Tuesday, August 31, 2010

Don't Panic!

Don't Panic! I didn't go and hurl myself off a bridge because I didn't think life was worth it anymore. I'm still alive, breathing, in a much healthier mental state than my previous post. After a difficult few days, I was able to talk to my best friend, Christina about all of this mumbo jumbo. I was convinced that I couldn't go to England. After some tears and some realizations, I came to the conclusion that I have plenty of opportunity to be happy. Satan was trying to convince me otherwise. There's a reason why everything has happened the way it has. There are things I'm supposed to do, people I need to meet and lives I need to touch in England and things I need to experience for myself there.  Logically, it seems completely idiotic to go to a foreign land for six months, hardly get paid anything and have most of it go toward your ticket home. But this is what I need to do and its what I'm going to do.

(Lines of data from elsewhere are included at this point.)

-- ==== Sys2Proof/Decode.lean ====
section
/-! DEFINITION. The command decoder of R93, total on any 32-bit word and rejecting by name, and the encoder of R92. -/

namespace Sys2Proof

/-- Why a word selects no command (R95): either reason raises ILLEGAL_COMMAND (R192). -/
inductive DecodeError where
  /-- A bit of RSV, [31:8], is set (R91). -/
  | reservedBitSet
  /-- OP is in 0x0B to 0xFF (R92). -/
  | opcodeUnassigned
deriving DecidableEq, Repr

/-- The row of R92 that an opcode selects. -/
def opcodeRow (op : Nat) : Except DecodeError Instr :=
  match op with
  | 0x00 => .ok .nop
  | 0x01 => .ok .freq
  | 0x02 => .ok .buildTree
  | 0x03 => .ok .genCodes
  | 0x04 => .ok .pack
  | 0x05 => .ok .unpack
  | 0x06 => .ok .compress
  | 0x07 => .ok .decompress
  | 0x08 => .ok .saveTable
  | 0x09 => .ok .loadTable
  | 0x0A => .ok .clear
  | _ => .error .opcodeUnassigned

/-- Dispatch of a command word (R93). -/
def decode (w : Word) : Except DecodeError Instr :=
  if w.extractLsb' 8 24 == 0#24 then opcodeRow (w.extractLsb' 0 8).toNat else .error .reservedBitSet

/-- The command word of each row of R92: `match`, with mask 0xFFFFFFFF. -/
def encode : Instr → Word
  | .nop => 0x00000000#32
  | .freq => 0x00000001#32
  | .buildTree => 0x00000002#32
  | .genCodes => 0x00000003#32
  | .pack => 0x00000004#32
  | .unpack => 0x00000005#32
  | .compress => 0x00000006#32
  | .decompress => 0x00000007#32
  | .saveTable => 0x00000008#32
  | .loadTable => 0x00000009#32
  | .clear => 0x0000000A#32

/-- The low `nbits` bits of `w`, as the opcode table numbers them. -/
def tableBits (nbits w : Nat) : Nat := w % 2 ^ nbits

/-- The command word whose bits are `w` (R96: a command is exactly one 32-bit word, bit 0 least significant). -/
def tableWord (nbits w : Nat) : Word := BitVec.ofNat 32 (tableBits nbits w)

/-- What the decoder reads from a table row's bits; bits above the one word of a command select nothing (R96). -/
def decodeTableWord (nbits w : Nat) : Option Instr :=
  if tableBits nbits w < 2 ^ 32 then
    match decode (tableWord nbits w) with
    | .ok i => some i
    | .error _ => none
  else none

end Sys2Proof
end

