-- ==== Sys2Proof/Machine/Flags.lean ====
section
/-! DEFINITION. Every flag word the block computes: STATUS (R26, R200), IRQ_EN (R27), VALID (R32), the registers
derived from the tables (R33, R34, R35), and the interrupt output (R210). -/

namespace Sys2Proof.Machine

/-- BUSY (R26): 1 while the phase is Busy. -/
def State.busy (s : State) : Bool :=
  match s.phase with
  | .idle => false
  | .busy _ => true

/-- ERR_CODE values (R200). -/
def ErrCode.toByte : ErrCode → Byte
  | .none => 0x00#8
  | .emptyAlphabet => 0x01#8
  | .emptyInput => 0x02#8
  | .truncatedStream => 0x03#8
  | .undecodableStream => 0x04#8
  | .illegalCommand => 0x10#8
  | .sequenceError => 0x11#8
  | .inputTooLong => 0x12#8
  | .outputOverflow => 0x13#8
  | .unmappedSymbol => 0x14#8
  | .invalidTable => 0x15#8
  | .codeTooLong => 0x16#8

/-- STATUS as it reads (R26). -/
def State.statusWord (s : State) : Word :=
  BitVec.ofNat 32 (bitVal s.busy 1 + bitVal s.status.done 2 + bitVal s.status.err 4 + bitVal s.status.overrun 8 +
    s.status.errCode.toByte.toNat * 2 ^ 8)

/-- IRQ_EN as it reads (R27). -/
def State.irqEnWord (s : State) : Word := BitVec.ofNat 32 (bitVal s.irqEn.doneIE 1 + bitVal s.irqEn.errIE 2)

/-- VALID as it reads (R32). -/
def State.validWord (s : State) : Word :=
  BitVec.ofNat 32 (bitVal s.valid.freq 1 + bitVal s.valid.tree 2 + bitVal s.valid.table 4)

/-- NSYM (R33). -/
def State.nsym (s : State) : Nat := if s.valid.table then (codewords s.code).length else 0

/-- MAX_LEN (R34). -/
def State.maxLen (s : State) : Nat :=
  if s.valid.table then ((codewords s.code).map fun p => p.2.length).foldr max 0 else 0

/-- TREE_INFO (R35): ROOT in [8:0], NODES in [24:16]. -/
def State.treeInfoWord (s : State) : Word :=
  if s.valid.tree then BitVec.ofNat 32 (s.arena.nodes.toNat * 2 ^ 16 + s.arena.root.toNat) else 0#32

/-- The interrupt output (R210), a level. -/
def State.irq (s : State) : Bool := (s.status.done && s.irqEn.doneIE) || (s.status.err && s.irqEn.errIE)

end Sys2Proof.Machine
end

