/-- Every leaf's symbol gets a codeword, with one parent for every entry (R142, R178). -/
theorem TreeOf.genCodes_leaf {a : Arena} {n i : Nat} (h : TreeOf a n) (ho : OneParent a) (hi : i < n) {x : Byte}
    {f : Word} (he : a.entry i = .leaf x f) : bitsAt (genCodes a) x ≠ [] := by
  rcases h.root_cases with ⟨h1, hr, z, g, hz⟩ | ⟨h2, g, l, r, hz⟩
  · have h0 : i = 0 := by omega
    subst h0
    rw [he] at hz; cases hz
    rw [← hr] at he
    rw [bitsAt_genCodes_lone he]; simp
  · obtain ⟨p, hp⟩ := h.reached ho i (by have := h.root; omega)
    exact h.genCodes_mapped hz ⟨i, f, hp, he⟩

theorem at256_genCodes (a : Arena) (x : Byte) : at256 (genCodes a) x = .word (bitsAt (genCodes a) x) := by
  have h := at256_genCodes_known a x
  cases he : at256 (genCodes a) x with
  | word b => rw [bitsAt_of_word he]
  | unspec => exact absurd he h

/-- A length bound on the codewords is a depth bound on the leaves (R141, R144). -/
theorem TreeOf.lengthsAtMost_iff {a : Arena} {n m : Nat} (h : TreeOf a n) (ho : OneParent a) (hm : 1 ≤ m) :
    LengthsAtMost (genCodes a) m ↔ ∀ p x, LeafPath a p x → p.length ≤ m := by
  rcases h.root_cases with ⟨-, hr, z, f, he⟩ | ⟨-, f, l, r, he⟩
  · rw [← hr] at he
    constructor
    · rintro - p x ⟨k, g, hk, -⟩
      rw [(follow_leaf he hk).1]
      exact Nat.zero_le m
    · rintro - x
      rw [bitsAt_genCodes_lone he]
      split
      · exact hm
      · exact Nat.zero_le m
  · constructor
    · intro hl p x hp
      rw [h.leafPath_unique ho hp (genCodes_path he (h.genCodes_mapped he hp))]
      exact hl x
    · intro hl x
      by_cases hx : bitsAt (genCodes a) x = []
      · rw [hx]; exact Nat.zero_le m
      · exact hl _ _ (genCodes_path he hx)

end Sys2Proof.Machine
end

It feels so good to finally have a direction, have the spirit with me, and the motivation to move forward. Before I was so overwhelmed with all the options, possibilities and trying to decipher what I was supposed to do, I forgot what was right in front of me the whole time. So, today I'm going to a temp agency, talking to past employers and making another appointment for Biolife so I can purchase my ticket. I am so grateful for such incredible friends who love and support me and are helping make this possible, like Christina, Moth-er ( LaDawn), Taz and amazing Italian Sodas,  for Kyle and his words of wisdom, my relatives and family. Thank you. Things are looking up. I love you all.

1 comment:

Trent said...

We love thee, Heather. Good luck, and stay in touch.